◆ Data records:
/-- The native port's link is up (R295). -/
def linkUp (s : State) (k : Nat) : Bool := (link s k).state == 2 && !s.safe.safeStop

/-- The native port or PHY that owns a lane, by link key. -/
def laneOwner (s : State) (l : Nat) : Option Nat :=
  let p := l / 16
  let ports := (List.range 64).map (64 * p + ·)
  let phys := s.ctl.active.objs.filterMap fun r =>
    if oaIndex r.1 = 0x2801 ∧ oaSub r.1 = 0 then some (phyKey (oaInst r.1)) else none
  (ports ++ phys).find? fun k => (linkLanes s k (linkMode s k)).contains l

/-- Rate of a mode's lanes in kb/s (Tables 10-1, 10-2). -/
def modeLaneRate (m : Nat) : Nat :=
  [0, 10312500, 25781250, 10312500, 53125000, 25781250, 53125000, 106250000, 53125000, 106250000, 212500000, 53125000,
   106250000, 212500000, 106250000, 212500000, 212500000].getD m 0

/-- The mode that a link's lanes run: while it is brought up the configured one, then the resolved one (R293). -/
def runningMode (s : State) (k : Nat) : Nat := if (link s k).state = 2 ∨ (link s k).state = 3 then (link s k).resolved else linkMode s k

/-- The link's transmitters are out of electrical idle: in BRINGUP, UP and REMOTE_FAULT, once the outputs have started and
outside safe stop (Table 10-3). -/
def linkDrives (s : State) (k : Nat) : Bool :=
  decide (1 ≤ (link s k).state) && decide ((link s k).state ≤ 3) && s.safe.outputsStarted && !s.safe.safeStop

/-- The rate at which a lane runs, in kb/s; none: its transmitter is in electrical idle, as without an owner, or with one
whose mode does not use it (R289, R293). -/
def laneRate (s : State) (l : Nat) : Option Nat :=
  (laneOwner s l).bind fun k =>
    if linkDrives s k ∧ (linkLanes s k (runningMode s k)).contains l then some (modeLaneRate (runningMode s k)) else none

/-! ### Statistics (R306, R307) -/

/-- Add to a MAC statistic: 40 bits, wrapping; bit 39 turning to 1 raises event 0x0105 (R307).
(DESIGN CHOICE, log entry 8) -/
def stat (q sub n : Nat) (s : State) : State :=
  let a := oa 0x2020 q sub
  let old := ctrGet s a
  let v := (old + n) % 2 ^ 40
  let s1 := ctrSet s a v
  if old / 2 ^ 39 % 2 = 0 ∧ v / 2 ^ 39 % 2 = 1 then raise 0x0105 [q, sub] s1 else s1

/-- Add to a management statistic: 40 bits, saturating (R308). (DESIGN CHOICE, log entry 8) -/
def mgmtStat (sub n : Nat) (s : State) : State :=
  let a := oa 0x2080 0 sub
  ctrSet s a (min (ctrGet s a + n) (2 ^ 40 - 1))

/-- The size bin of a length (Table 10-6). -/
def sizeBin (len : Nat) : Nat :=
  if len ≤ 64 then 0 else if len ≤ 127 then 1 else if len ≤ 255 then 2 else if len ≤ 511 then 3
  else if len ≤ 1023 then 4 else if len ≤ 1518 then 5 else if len ≤ 2047 then 6
  else if len ≤ 4095 then 7 else if len ≤ 9216 then 8 else 9

/-- Unicast, multicast or broadcast: 0, 1, 2. -/
def daKind (frame : Bytes) : Nat :=
  let da := beNat (frame.take 6)
  if da = 2 ^ 48 - 1 then 2 else if bit (frame.headD 0) 0 then 1 else 0

/-- The frame starts with at least one VLAN tag (TPID 0x8100 or 0x88A8). -/
def hasVlan (frame : Bytes) : Bool :=
  let t := beNat (slice frame 12 2)
  t == 0x8100 || t == 0x88A8

/-- EtherType of a MAC control frame (R301). -/
def isMacControl (frame : Bytes) : Bool := beNat (slice frame 12 2) == 0x8808

/-- The receive statistics that a frame of length len counts in (Table 10-6); maxRx is the receive limit. -/
def rxStats (add : Nat → Nat → State → State) (frame : Bytes) (len maxRx : Nat) (fcsOk symbolErr : Bool) (s : State) : State :=
  let one := fun k t => add k 1 t
  let s1 := add 0x00 len s
  let s2 := if symbolErr then one 0x0D s1 else s1
  if len < 64 then one (if fcsOk then 0x08 else 0x09) s2
  else if maxRx < len then one (if fcsOk then 0x0A else 0x0B) s2
  else
    let s3 := one (0x0E + sizeBin len) s2
    if fcsOk then
      let s4 := one (0x03 + daKind frame) (one 0x02 (add 0x01 len s3))
      if hasVlan frame then one 0x06 s4 else s4
    else one 0x07 s3

/-- The transmit statistics of a frame whose first byte leaves (Table 10-6). -/
def txStats (add : Nat → Nat → State → State) (frame : Bytes) (len : Nat) (s : State) : State :=
  let one := fun k t => add k 1 t
  let s1 := one (0x27 + sizeBin len) (one (0x22 + daKind frame) (one 0x21 (add 0x20 len s)))
  if hasVlan frame then one 0x25 s1 else s1

/-! ### Station filter (R302) -/

/-- A station entry matches a destination and an outer VLAN ID. -/
def stationHit (e : Nat) (da vid : Nat) : Bool :=
  e.testBit 63 && fld e 47 0 == da && (fld e 59 48 == 0 || fld e 59 48 == vid)

/-- The outer VLAN ID of a frame on a port, its pvid when untagged. -/
def outerVid (s : State) (q : Nat) (frame : Bytes) : Nat :=
  if hasVlan frame then beNat (slice frame 14 2) % 4096 else cfgN s 0x3813 q 0

/-- ROUTER_MAC: the destination is a station of the port or of its pipeline (R302). -/
def routerMac (s : State) (q : Nat) (frame : Bytes) : Bool :=
  let da := beNat (frame.take 6)
  let v := outerVid s q frame
  ((List.range 4).any fun i => stationHit (cfgN s 0x2008 q i) da v) ||
  ((List.range 64).any fun e => stationHit (cfgN s 0x2009 (q / 64) e) da v)

/-- A station entry that a write is refused for: valid with a multicast or zero mac (R302), or a vid
beyond 4,094. (DESIGN CHOICE, log entry 30) -/
def stationBad (e : Nat) : Bool :=
  (e.testBit 63 && (fld e 47 0 == 0 || (fld e 47 40) % 2 == 1)) || fld e 59 48 == 4095

/-! ### Low-power idle (R304, R305) -/

/-- The transmit wake time in raw cycles (R305). -/
def lpiWakeCycles (s : State) (q : Nat) : Nat :=
  max (cfgN s 0x200A q 2) (Config.lpiTxMin (link s q).resolved) * 800

/-- The port requests no dequeue: it is in LPI, or its wake time has not passed (R304). -/
def lpiBlocks (s : State) (q : Nat) : Bool :=
  let l := link s q
  l.lpi == 1 || (l.lpi == 2 && decide (raw s < l.lpiSince + lpiWakeCycles s q))

/-! ### Resolution (R293) -/

/-- The modes a port advertises. -/
def advertised (s : State) (q : Nat) : Nat :=
  let a := cfgN s 0x2004 q 0
  if a = 0 then 2 ^ cfgN s 0x2000 q 0 else a

/-- An advertised mode is refused: too many lanes, misaligned at k, or not for Clause 73 (R293). -/
def advertiseBad (mode lane adv : Nat) : Bool :=
  (List.range 32).any fun c => adv.testBit c && (decide (modeLanes mode < modeLanes c) || modeLanes c == 0 ||
    lane % max 1 (modeLanes c) != 0 || !Config.clause73 c)

/-- The common mode of the highest rate, of equal rates the one with fewer lanes. -/
def resolveMode (own partner : Nat) : Option Nat :=
  ((List.range 17).filter fun c => own.testBit c && partner.testBit c && c != 0).foldl (fun m c => match m with
    | none => some c
    | some b => if modeRate b < modeRate c ∨ (modeRate b = modeRate c ∧ modeLanes c < modeLanes b) then some c else some b) none

/-- The FEC of a link in a mode (R293, R298): an explicit value that the mode allows, else that of the
mode; under AUTO, 25GBASE-R runs RS(528,514) when both ends request it. (DEDUCED, log entry 83) -/
def resolveFec (s : State) (k mode : Nat) (partnerFec : Bool) : Nat :=
  let f := if k < 1024 then cfgN s 0x2003 k 0 else 3
  if f ≠ 3 ∧ (modeFecs mode).contains f then f
  else if mode = 2 then b2n partnerFec
  else (modeFecs mode).headD 0

/-- px.port objects that the device sets (Table 10-7). -/
def portObj (a : Nat) (s : State) : Option Bytes :=
  let q := oaInst a
  match oaIndex a with
  | 0x200A => if oaSub a = 3 then some (leBytes 2 (Config.lpiRxMin (link s q).resolved)) else none
  | 0x200C => some (leBytes 4 (link s q).state)
  | 0x200D => some (match oaSub a with
    | 0 => leBytes 4 (link s q).resolved
    | 1 => leBytes 4 (link s q).fec
    | 2 => leBytes 4 (if (link s q).state = 4 then
        ((link s q).timer + (link s q).wait * cycSecond - raw s + cycSecond - 1) / cycSecond else 0)
    | _ => leBytes 1 (link s q).lastDown)
  | 0x2010 => if oaSub a = 3 then some (leBytes 2 (Config.laneSnr q (raw s / 8000000))) else none
  | 0x2077 => some (leBytes 4 (b2n s.ports.mgmtUp))
  | _ => none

◆ Goal of the exercise: Every line above from the line with "73 (R293). -/" to the line with "some b) none" is wanted, ends included; write them out exactly and add no other line.

◆ Response:
/-- An advertised mode is refused: too many lanes, misaligned at k, or not for Clause 73 (R293). -/
def advertiseBad (mode lane adv : Nat) : Bool :=
  (List.range 32).any fun c => adv.testBit c && (decide (modeLanes mode < modeLanes c) || modeLanes c == 0 ||
    lane % max 1 (modeLanes c) != 0 || !Config.clause73 c)

/-- The common mode of the highest rate, of equal rates the one with fewer lanes. -/
def resolveMode (own partner : Nat) : Option Nat :=
  ((List.range 17).filter fun c => own.testBit c && partner.testBit c && c != 0).foldl (fun m c => match m with
    | none => some c
    | some b => if modeRate b < modeRate c ∨ (modeRate b = modeRate c ∧ modeLanes c < modeLanes b) then some c else some b) none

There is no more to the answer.